══ Information given ══

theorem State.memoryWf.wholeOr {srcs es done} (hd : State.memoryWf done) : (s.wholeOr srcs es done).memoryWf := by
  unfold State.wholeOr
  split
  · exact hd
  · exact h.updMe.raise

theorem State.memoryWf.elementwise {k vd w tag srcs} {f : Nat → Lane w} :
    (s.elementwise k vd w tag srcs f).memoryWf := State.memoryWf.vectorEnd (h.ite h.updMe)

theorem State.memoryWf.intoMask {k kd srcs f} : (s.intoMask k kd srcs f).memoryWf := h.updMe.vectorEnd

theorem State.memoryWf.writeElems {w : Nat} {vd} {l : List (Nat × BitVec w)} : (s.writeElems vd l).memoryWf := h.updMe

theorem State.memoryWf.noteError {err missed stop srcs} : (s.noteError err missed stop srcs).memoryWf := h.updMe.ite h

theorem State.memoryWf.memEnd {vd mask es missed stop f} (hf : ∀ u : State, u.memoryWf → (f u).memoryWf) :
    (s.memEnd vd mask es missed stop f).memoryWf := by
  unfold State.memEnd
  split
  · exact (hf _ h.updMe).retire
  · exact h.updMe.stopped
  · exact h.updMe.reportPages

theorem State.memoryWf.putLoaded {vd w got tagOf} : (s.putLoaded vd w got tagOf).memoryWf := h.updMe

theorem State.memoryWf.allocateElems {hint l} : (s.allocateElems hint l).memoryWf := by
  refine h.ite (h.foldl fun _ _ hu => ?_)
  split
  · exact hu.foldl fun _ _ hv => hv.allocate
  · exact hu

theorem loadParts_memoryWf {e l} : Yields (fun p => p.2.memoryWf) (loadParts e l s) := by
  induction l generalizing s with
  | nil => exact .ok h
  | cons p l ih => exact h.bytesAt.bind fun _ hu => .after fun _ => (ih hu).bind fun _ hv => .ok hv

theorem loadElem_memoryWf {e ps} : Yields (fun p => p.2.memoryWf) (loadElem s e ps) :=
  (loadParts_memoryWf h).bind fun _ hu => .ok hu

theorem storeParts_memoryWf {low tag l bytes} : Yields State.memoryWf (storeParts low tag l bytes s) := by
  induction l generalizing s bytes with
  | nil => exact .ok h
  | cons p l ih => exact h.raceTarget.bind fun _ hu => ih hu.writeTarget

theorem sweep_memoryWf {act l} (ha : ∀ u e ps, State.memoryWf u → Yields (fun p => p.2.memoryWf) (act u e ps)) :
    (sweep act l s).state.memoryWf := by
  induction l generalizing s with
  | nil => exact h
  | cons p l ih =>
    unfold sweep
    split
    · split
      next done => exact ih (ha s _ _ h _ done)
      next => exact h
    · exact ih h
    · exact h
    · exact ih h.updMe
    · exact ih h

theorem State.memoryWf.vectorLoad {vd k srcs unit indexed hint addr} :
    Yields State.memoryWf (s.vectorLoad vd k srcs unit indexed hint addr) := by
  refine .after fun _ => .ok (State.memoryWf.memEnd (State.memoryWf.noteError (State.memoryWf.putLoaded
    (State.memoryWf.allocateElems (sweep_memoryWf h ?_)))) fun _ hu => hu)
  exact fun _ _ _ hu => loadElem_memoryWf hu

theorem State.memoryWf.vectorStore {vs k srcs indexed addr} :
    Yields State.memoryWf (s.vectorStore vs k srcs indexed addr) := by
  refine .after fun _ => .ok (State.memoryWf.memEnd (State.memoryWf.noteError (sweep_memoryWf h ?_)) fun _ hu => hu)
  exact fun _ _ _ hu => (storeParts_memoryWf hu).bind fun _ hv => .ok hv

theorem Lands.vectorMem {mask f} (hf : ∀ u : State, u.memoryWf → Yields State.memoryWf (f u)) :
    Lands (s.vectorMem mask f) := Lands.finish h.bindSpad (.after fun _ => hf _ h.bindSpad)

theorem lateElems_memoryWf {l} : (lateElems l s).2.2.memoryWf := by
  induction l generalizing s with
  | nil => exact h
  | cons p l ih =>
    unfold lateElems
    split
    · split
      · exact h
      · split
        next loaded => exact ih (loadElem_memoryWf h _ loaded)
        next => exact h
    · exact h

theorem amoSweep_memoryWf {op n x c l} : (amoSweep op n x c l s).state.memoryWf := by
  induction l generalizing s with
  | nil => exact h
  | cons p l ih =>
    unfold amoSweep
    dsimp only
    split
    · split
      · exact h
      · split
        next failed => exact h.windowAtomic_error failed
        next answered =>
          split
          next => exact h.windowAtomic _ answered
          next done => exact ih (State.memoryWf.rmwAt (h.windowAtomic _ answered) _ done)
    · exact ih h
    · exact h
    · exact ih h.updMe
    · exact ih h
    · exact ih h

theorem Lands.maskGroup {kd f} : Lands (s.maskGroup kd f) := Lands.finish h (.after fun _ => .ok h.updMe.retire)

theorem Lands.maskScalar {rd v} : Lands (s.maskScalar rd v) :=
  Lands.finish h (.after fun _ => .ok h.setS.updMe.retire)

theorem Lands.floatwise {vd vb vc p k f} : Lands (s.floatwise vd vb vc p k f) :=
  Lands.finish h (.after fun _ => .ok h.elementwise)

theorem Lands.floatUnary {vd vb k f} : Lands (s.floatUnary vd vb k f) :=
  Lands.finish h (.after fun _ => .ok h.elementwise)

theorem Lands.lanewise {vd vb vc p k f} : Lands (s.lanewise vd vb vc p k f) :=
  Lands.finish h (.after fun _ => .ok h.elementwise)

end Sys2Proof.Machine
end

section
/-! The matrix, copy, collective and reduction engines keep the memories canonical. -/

═══
══ Information given ══

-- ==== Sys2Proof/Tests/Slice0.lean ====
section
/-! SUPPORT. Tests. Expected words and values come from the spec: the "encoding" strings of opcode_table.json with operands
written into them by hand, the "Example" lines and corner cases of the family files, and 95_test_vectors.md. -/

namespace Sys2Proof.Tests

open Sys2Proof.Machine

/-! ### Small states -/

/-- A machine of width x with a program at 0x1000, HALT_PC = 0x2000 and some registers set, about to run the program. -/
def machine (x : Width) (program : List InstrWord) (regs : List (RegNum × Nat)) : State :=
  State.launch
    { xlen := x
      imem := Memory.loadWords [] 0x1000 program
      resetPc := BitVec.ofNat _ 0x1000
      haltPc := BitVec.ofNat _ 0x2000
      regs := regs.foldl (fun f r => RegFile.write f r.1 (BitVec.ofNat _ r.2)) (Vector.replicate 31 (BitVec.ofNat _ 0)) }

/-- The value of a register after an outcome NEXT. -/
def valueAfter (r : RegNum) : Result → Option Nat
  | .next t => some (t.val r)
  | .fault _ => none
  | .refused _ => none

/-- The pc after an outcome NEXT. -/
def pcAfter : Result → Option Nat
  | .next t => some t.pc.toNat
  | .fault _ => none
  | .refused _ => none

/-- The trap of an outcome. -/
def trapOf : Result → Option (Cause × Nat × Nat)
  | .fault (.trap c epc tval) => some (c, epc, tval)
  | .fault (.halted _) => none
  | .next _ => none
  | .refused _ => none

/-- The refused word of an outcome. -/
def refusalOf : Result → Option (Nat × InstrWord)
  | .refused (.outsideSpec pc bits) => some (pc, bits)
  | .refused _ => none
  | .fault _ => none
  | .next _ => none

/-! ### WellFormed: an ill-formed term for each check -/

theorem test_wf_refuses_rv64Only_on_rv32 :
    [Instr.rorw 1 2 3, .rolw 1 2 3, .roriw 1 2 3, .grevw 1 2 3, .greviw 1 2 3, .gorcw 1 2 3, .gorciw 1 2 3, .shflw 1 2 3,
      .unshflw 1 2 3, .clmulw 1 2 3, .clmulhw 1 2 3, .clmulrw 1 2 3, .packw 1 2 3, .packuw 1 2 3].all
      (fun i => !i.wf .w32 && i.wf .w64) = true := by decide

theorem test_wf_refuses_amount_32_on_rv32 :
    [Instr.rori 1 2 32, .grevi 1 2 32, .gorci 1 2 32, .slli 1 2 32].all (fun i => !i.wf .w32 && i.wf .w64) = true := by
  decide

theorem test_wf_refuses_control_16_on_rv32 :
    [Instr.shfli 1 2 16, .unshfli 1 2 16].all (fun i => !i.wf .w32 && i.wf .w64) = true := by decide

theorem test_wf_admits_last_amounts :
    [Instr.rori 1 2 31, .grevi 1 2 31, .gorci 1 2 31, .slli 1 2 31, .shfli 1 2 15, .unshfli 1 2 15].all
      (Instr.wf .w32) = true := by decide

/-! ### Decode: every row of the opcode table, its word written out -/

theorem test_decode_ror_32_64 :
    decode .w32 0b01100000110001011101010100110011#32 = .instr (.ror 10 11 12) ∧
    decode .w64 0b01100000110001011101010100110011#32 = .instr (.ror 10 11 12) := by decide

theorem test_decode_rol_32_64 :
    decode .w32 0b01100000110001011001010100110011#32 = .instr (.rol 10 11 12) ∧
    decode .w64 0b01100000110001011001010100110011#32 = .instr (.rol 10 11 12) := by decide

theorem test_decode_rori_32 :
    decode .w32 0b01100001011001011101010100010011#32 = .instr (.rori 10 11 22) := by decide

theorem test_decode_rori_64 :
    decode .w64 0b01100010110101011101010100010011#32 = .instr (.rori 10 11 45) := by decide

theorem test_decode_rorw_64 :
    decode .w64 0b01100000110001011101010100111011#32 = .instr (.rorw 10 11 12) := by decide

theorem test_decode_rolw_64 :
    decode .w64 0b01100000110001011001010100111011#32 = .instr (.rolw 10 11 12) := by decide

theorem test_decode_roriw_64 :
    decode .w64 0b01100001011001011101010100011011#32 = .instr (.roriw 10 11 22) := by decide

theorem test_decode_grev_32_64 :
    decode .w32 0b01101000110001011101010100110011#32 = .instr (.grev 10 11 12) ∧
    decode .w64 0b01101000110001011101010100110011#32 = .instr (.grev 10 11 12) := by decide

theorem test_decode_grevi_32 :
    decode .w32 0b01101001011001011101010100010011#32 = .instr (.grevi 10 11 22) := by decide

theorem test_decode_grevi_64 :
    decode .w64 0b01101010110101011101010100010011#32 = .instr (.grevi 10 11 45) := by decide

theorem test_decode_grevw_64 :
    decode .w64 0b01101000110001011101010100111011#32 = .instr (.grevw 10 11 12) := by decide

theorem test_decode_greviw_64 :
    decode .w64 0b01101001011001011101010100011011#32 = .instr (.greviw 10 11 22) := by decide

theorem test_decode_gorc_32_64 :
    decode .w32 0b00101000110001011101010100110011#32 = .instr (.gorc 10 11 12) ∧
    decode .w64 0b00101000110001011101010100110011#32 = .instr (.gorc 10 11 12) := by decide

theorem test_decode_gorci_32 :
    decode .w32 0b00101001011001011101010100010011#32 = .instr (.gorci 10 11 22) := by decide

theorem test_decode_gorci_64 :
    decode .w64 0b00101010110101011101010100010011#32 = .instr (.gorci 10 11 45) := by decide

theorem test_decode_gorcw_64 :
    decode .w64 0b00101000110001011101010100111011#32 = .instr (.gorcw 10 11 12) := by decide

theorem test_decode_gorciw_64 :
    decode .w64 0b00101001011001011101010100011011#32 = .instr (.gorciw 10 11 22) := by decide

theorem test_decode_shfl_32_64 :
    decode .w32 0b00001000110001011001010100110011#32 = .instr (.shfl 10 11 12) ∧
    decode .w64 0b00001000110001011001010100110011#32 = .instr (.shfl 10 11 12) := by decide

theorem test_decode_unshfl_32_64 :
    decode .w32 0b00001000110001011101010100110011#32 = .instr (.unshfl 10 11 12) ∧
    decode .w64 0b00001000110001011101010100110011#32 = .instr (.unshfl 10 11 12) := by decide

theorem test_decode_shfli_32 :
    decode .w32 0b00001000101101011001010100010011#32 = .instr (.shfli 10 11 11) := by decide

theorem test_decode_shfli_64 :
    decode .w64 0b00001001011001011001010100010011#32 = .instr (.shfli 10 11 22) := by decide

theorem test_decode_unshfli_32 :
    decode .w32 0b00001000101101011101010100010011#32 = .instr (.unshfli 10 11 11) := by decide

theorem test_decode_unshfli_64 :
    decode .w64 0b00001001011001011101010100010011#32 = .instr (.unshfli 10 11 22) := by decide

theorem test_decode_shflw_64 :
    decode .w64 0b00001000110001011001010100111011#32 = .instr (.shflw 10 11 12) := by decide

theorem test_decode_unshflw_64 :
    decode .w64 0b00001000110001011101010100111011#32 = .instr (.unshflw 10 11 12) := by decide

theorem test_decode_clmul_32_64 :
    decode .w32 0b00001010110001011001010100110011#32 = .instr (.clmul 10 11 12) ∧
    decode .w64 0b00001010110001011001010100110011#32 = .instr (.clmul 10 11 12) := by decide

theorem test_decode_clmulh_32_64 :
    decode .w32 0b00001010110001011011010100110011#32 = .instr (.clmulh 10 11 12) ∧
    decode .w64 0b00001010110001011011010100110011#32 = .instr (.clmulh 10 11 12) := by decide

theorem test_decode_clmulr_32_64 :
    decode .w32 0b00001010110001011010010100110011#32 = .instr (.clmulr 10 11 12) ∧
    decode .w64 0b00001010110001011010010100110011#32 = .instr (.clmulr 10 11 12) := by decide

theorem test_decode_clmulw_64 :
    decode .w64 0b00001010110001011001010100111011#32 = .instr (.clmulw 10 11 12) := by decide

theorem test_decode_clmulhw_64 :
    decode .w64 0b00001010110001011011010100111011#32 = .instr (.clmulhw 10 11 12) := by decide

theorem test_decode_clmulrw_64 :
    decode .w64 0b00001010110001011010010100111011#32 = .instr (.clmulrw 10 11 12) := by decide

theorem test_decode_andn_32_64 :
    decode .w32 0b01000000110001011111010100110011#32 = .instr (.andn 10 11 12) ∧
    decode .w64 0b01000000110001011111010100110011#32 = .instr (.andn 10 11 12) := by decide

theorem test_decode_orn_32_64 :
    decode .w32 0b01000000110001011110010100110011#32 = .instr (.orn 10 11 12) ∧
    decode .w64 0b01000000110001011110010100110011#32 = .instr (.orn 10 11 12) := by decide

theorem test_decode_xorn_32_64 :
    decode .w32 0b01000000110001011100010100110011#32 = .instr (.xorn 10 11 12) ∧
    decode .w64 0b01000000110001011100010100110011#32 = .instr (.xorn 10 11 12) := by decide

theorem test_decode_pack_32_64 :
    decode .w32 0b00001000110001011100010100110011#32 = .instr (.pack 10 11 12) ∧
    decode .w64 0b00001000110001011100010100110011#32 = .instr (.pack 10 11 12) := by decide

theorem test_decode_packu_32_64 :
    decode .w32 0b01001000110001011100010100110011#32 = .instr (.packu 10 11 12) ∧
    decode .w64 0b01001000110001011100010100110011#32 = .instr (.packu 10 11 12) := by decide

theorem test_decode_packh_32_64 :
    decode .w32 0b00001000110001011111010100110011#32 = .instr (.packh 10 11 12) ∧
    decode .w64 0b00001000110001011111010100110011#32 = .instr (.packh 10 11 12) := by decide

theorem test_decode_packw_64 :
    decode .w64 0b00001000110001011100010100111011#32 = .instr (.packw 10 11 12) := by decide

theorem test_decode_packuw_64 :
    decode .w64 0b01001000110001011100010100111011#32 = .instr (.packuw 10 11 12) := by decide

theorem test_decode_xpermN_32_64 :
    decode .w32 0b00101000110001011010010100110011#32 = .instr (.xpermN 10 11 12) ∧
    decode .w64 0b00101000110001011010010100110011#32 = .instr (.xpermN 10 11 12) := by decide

═══

** Activity **
Where does "foldl" occur in the data? Copy each line that has it.

** Answer section **
  refine h.ite (h.foldl fun _ _ hu => ?_)
  · exact hu.foldl fun _ _ hv => hv.allocate
      regs := regs.foldl (fun f r => RegFile.write f r.1 (BitVec.ofNat _ r.2)) (Vector.replicate 31 (BitVec.ofNat _ 0)) }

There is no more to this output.